On average, those who were previously uninsured cost Medicare an additional $1,000 annually per person when compared with those who had been consistently covered. These increased costs were due primarily to complications resulting from cardiovascular disease and diabetes and from apparently delayed surgeries for arthritis, the study found.

According to authors of the study, this is the first published study to use actual Medicare claims data to demonstrate how expanding health insurance coverage before age 65 may lead to lower Medicare spending after age 65.

The researchers estimate that filling in the coverage gaps for adults who are uninsured between ages 51 to 64 would cost $197 billion due to greater healthcare use before 65. However, the increase in healthcare for this same group would potentially reduce subsequent Medicare spending by $98 billion, with an overall net cost of $99 billion.

Typically, when the costs of covering the uninsured are calculated, analysts focus on the increased use of healthcare associated with gaining coverage but not the resulting health benefits, authors of the study said. These health gains may be substantial, particularly for those with treatable medical conditions.

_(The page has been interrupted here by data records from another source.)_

-- ==== Sys2Proof/Tests/Slice0.lean ====
section
/-! SUPPORT. Small tests: words written out from the spec's encodings, ill-formed terms that the checks refuse, single steps
with results taken from the spec's own examples and tables, and states that meet the hypotheses of the statements. -/

namespace Sys2Proof.Tests

set_option Elab.async false

open Sys2Proof.Machine

/-! ## States and operands -/

/-- An operand with operand bits alone. -/
def opOf (x : BitVec 9) : Op := ⟨false, false, x, none, none, none, [], false⟩

/-- F2 operand bits (02 Table 14). -/
def f2 (d a x : Nat) : Op := opOf (BitVec.ofNat 9 (32 * d + 2 * a + x))

/-- FI operand bits (02 Table 14). -/
def fi (d i : Nat) : Op := opOf (BitVec.ofNat 9 (32 * d + i % 32))

/-- An F2 operand with PREG: D, A, B and W (02 Table 15). -/
def f3 (d a b w x : Nat) : Op :=
  { f2 (d % 16) (a % 16) x with
    preg := some ⟨BitVec.ofNat 4 b, decide (16 ≤ d), decide (16 ≤ a), decide (16 ≤ b), BitVec.ofNat 2 w⟩ }

/-- The same operand with PIMMs. -/
def withK (o : Op) (ks : List Nat) : Op := { o with pimm := ks.map (BitVec.ofNat 9) }

/-- A plain g register value. -/
def num (x : Nat) : GReg := GReg.ofWord (BitVec.ofNat 64 x)

/-- A LIVE context with g registers. -/
def live (g : Store GReg) : Ctx := { Ctx.init with st := .live, g := g, pcc := rootPcc 0x100000#64 }

/-- Core 0 released, with a context that executes. -/
def stateAt (x : Nat) (c : Ctx) : State :=
  { State.reset with
    cores := [(0, { Core.dflt with held := false, ctxs := if x = 0 then [(0, c)] else [(0, Ctx.control 0), (x, c)] })]
    curCtx := x }

/-- The same with other supervisor registers. -/
def withCr (s : State) (r : CoreRegs) : State := s.modCore 0 (fun k => { k with cr := r })

/-- EVEC as the tests have it: the root over user memory with X (04 Table 43). -/
def evecCap : GReg := rootPcc 0x200000#64

/-- The control context of core 0 with EVEC written. -/
def control (g : Store GReg) : State := withCr (stateAt 0 (live g)) { CoreRegs.init with evec := evecCap }

/-- Helper 3 of core 0. -/
def helper (g : Store GReg) : State := stateAt 3 (live g)

/-- The self-window address of bank 2, which is in PAD role at reset (01 Table 8, 08 R160). -/
def selfAddr (off : Nat) : Word := BitVec.ofNat 64 (0xFFFFFFFFFFFE0000 + 0x8000 + off)

/-- A capability over the self window with its address in bank 2. -/
def selfCap (off : Nat) : GReg := selfWindowCap.withAddr (selfAddr off)


/-- Whether an answer is a given value. -/
def answers {ε α : Type} [DecidableEq α] (r : Except ε α) (x : α) : Bool :=
  match r with
  | .ok y => decide (y = x)
  | .error _ => false

theorem of_answers {ε α : Type} [DecidableEq α] {r : Except ε α} {x : α} (h : answers r x = true) : r = .ok x := by
  cases r with
  | ok y => simpa [answers] using h
  | error e => simp [answers] at h

/-- The state of a step that goes on. -/
def after (r : Host.Outcome State Fault Refusal) : State :=
  match r with
  | .next t => t
  | _ => State.reset
/-! ## Ill-formed terms -/

theorem wf_refuses_four_pimms : (Instr.ldi (withK (fi 1 0) [0, 0, 0, 0])).wellFormed opNop = false := by decide

theorem wf_refuses_five_prefixes : (Instr.csel { withK (f3 1 2 3 0 0) [0, 0, 0] with ppag := some ⟨2, 0⟩ }).wellFormed opNop = false := by
  decide

theorem wf_refuses_ignored_bit_without_prefix : (Instr.add { f2 1 2 0 with rsv := true }).wellFormed opNop = false := by decide

theorem wf_refuses_page_without_ppag : (Instr.div (f2 1 2 0)).wellFormed opNop = false := by decide

theorem wf_refuses_wrong_x : (Instr.add (f2 1 2 1)).wellFormed opNop = false := by decide

theorem wf_refuses_wrong_minor : Instr.ret.wellFormed (opOf 4) = false := by decide

theorem wf_refuses_wrong_k : (Instr.satt { withK (f2 1 2 0) [1] with ppag := some ⟨2, 0⟩ }).wellFormed opNop = false := by decide

theorem wf_refuses_event : (Instr.lock 1).wellFormed opNop = false := by decide

theorem wf_accepts_add : (Instr.add (f2 5 6 0)).wellFormed opNop = true := by decide

/-! ## Words from the spec's encodings -/

/-- Whether words decode to an instruction, with its operand, and nothing is left. -/
def decodesTo (ws : List HWord) (i : Instr) (o : Op) : Bool :=
  match decode ws with
  | .ok ((j, p), []) => decide (j = i ∧ p = o)
  | _ => false

/-- The operand of a page, with package scope and plain order. -/
def paged (o : Op) : Op := { o with ppag := some ⟨2, 0⟩ }

-- 11 Table 119: `st g4, [g8+8]` has the words 0x3808 0x1E91.
theorem decode_st : decodesTo [0x3808, 0x1E91] (.st (withK (f2 4 8 1) [8])) (withK (f2 4 8 1) [8]) = true := by decide

-- 06 Table 64: br is 0x1800, bz 0x1400; an FB offset of all ones is -1.
theorem decode_br : decodesTo [0x19FF] (.br (opOf 0x1FF)) (opOf 0x1FF) = true := by decide

theorem br_offset : (opOf 0x1FF).fbImm = -1 := by decide

-- 06 Table 59: divu is page 1, OP 0, X 1; PPAG of page 1 is 0x3C30.
theorem decode_divu : decodesTo [0x3C30, 0x0043] (.divu (paged (f2 2 1 1))) (paged (f2 2 1 1)) = true := by decide

-- 06 R125: csel is page 1 with base word 0x1000; PREG 0x3A60 names g3 as B.
theorem decode_csel : decodesTo [0x3A60, 0x3C30, 0x1024] (.csel (paged (f3 1 2 3 0 0))) (paged (f3 1 2 3 0 0)) = true := by
  decide

-- 11 Table 124: eret is page 7, OP 0, minor 0, and needs the PPAG word 0x3CF0.
theorem decode_eret : decodesTo [0x3CF0, 0x0000] .eret (paged (opOf 0)) = true := by decide

theorem decode_rcflush : decodesTo [0x3CF0, 0x0002] .rcflush (paged (opOf 2)) = true := by decide

-- 02 R47: OP 27 of page 7 is reserved; 02 R40: a page above 7 is illegal.
theorem decode_reserved : decode [0x3CF0, 0x3600] = .error .reservedOp := by rfl

theorem decode_page_eight : decode [0x3D10, 0x0000] = .error .pageAbove7 := by rfl

-- 02 R39: a fourth PIMM, a second PREG, and a fifth prefix word.
theorem decode_four_pimms : decode [0x3800, 0x3800, 0x3800, 0x3800, 0] = .error .badChain := by rfl

theorem decode_two_pregs : decode [0x3A00, 0x3A00, 0] = .error .badChain := by rfl

theorem decode_five_prefixes : decode [0x3800, 0x3800, 0x3A00, 0x3C10, 0x3E80, 0] = .error .badChain := by rfl


/-! ## Words of the other pages -/

-- 02 Table 20, 07 R144: vadd is page 2, OP 0, X 0; PPAG of page 2 is 0x3C50.
theorem decode_vadd : decodesTo [0x3C50, 0x0000] (.vadd (paged (f2 0 0 0))) (paged (f2 0 0 0)) = true := by decide

-- 07 Table 74: `vfadd.bf16.z v2, v3, p5`: page 3, PVEC 0x3E2C (type 000, predicate 5, zeroing).
theorem decode_vfadd : (decode [0x3C70, 0x3E2C, 0x0046]).toOption.map (fun r => (r.1.2.et, r.1.2.pr, r.1.2.z, r.1.2.rd, r.1.2.ra)) =
    some (0, 5, true, 2, 3) := by rfl

-- 08: vld is page 4, OP 0, X 0; vperm is page 4 with base word 0x0800.
theorem decode_vld : decodesTo [0x3C90, 0x0000] (.vld (paged (f2 0 0 0))) (paged (f2 0 0 0)) = true := by decide

theorem decode_vperm : decodesTo [0x3C90, 0x0800] (.vperm (paged (f2 0 0 0))) (paged (f2 0 0 0)) = true := by decide

-- 08: `ld.fec.sw g12, [g9+0]`: page 1 with system scope... order .sw
theorem decode_ldFec : decodesTo [0x3C30, 0x9393] (.ldFec { paged (f2 12 9 1) with m := true }) { paged (f2 12 9 1) with m := true } = true := by
  decide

"Providing health insurance coverage to older uninsured adults may not cost as much as previously thought," said Michael McWilliams, lead author of the study and an assistant professor at Harvard Medical School.

Researchers used the Health and Retirement Study, a nationally representative longitudinal survey that collected health insurance and other information from a large sample of adults and Medicare claims data to conduct the study.

"The bulk of the higher spending was explained by chronic conditions we know how to treat, which makes perfect clinical sense." said McWilliams. "When uninsured adults do not receive adequate care for hypertension, heart disease and diabetes before age 65, they develop complications that require costlier care after age 65."

Commonwealth Fund President Karen Davis said the debate over health reform has focused on its costs rather than its benefits. "This important study shows that closing the gaps in health insurance coverage for older adults can have important benefits in controlling chronic conditions early on-contributing to better health and lower cost once they reach age 65 and qualify for Medicare," she said. "These findings point to the urgent need to act on comprehensive health reform to ensure secure and stable coverage for all Americans, and slow the rise in healthcare costs for employers, families and government."

According to senior author John Ayanian, a professor of healthcare policy and medicine at Harvard Medical School and Brigham and Women's Hospital and a professor of health policy and management at the Harvard School of Public Health, the study suggests that not only are there substantial health benefits to expanding coverage, but the economic cost may not be as steep as previously thought.

"These potential economic benefits to the Medicare program are important to consider when evaluating proposals to expand coverage before age 65," he said.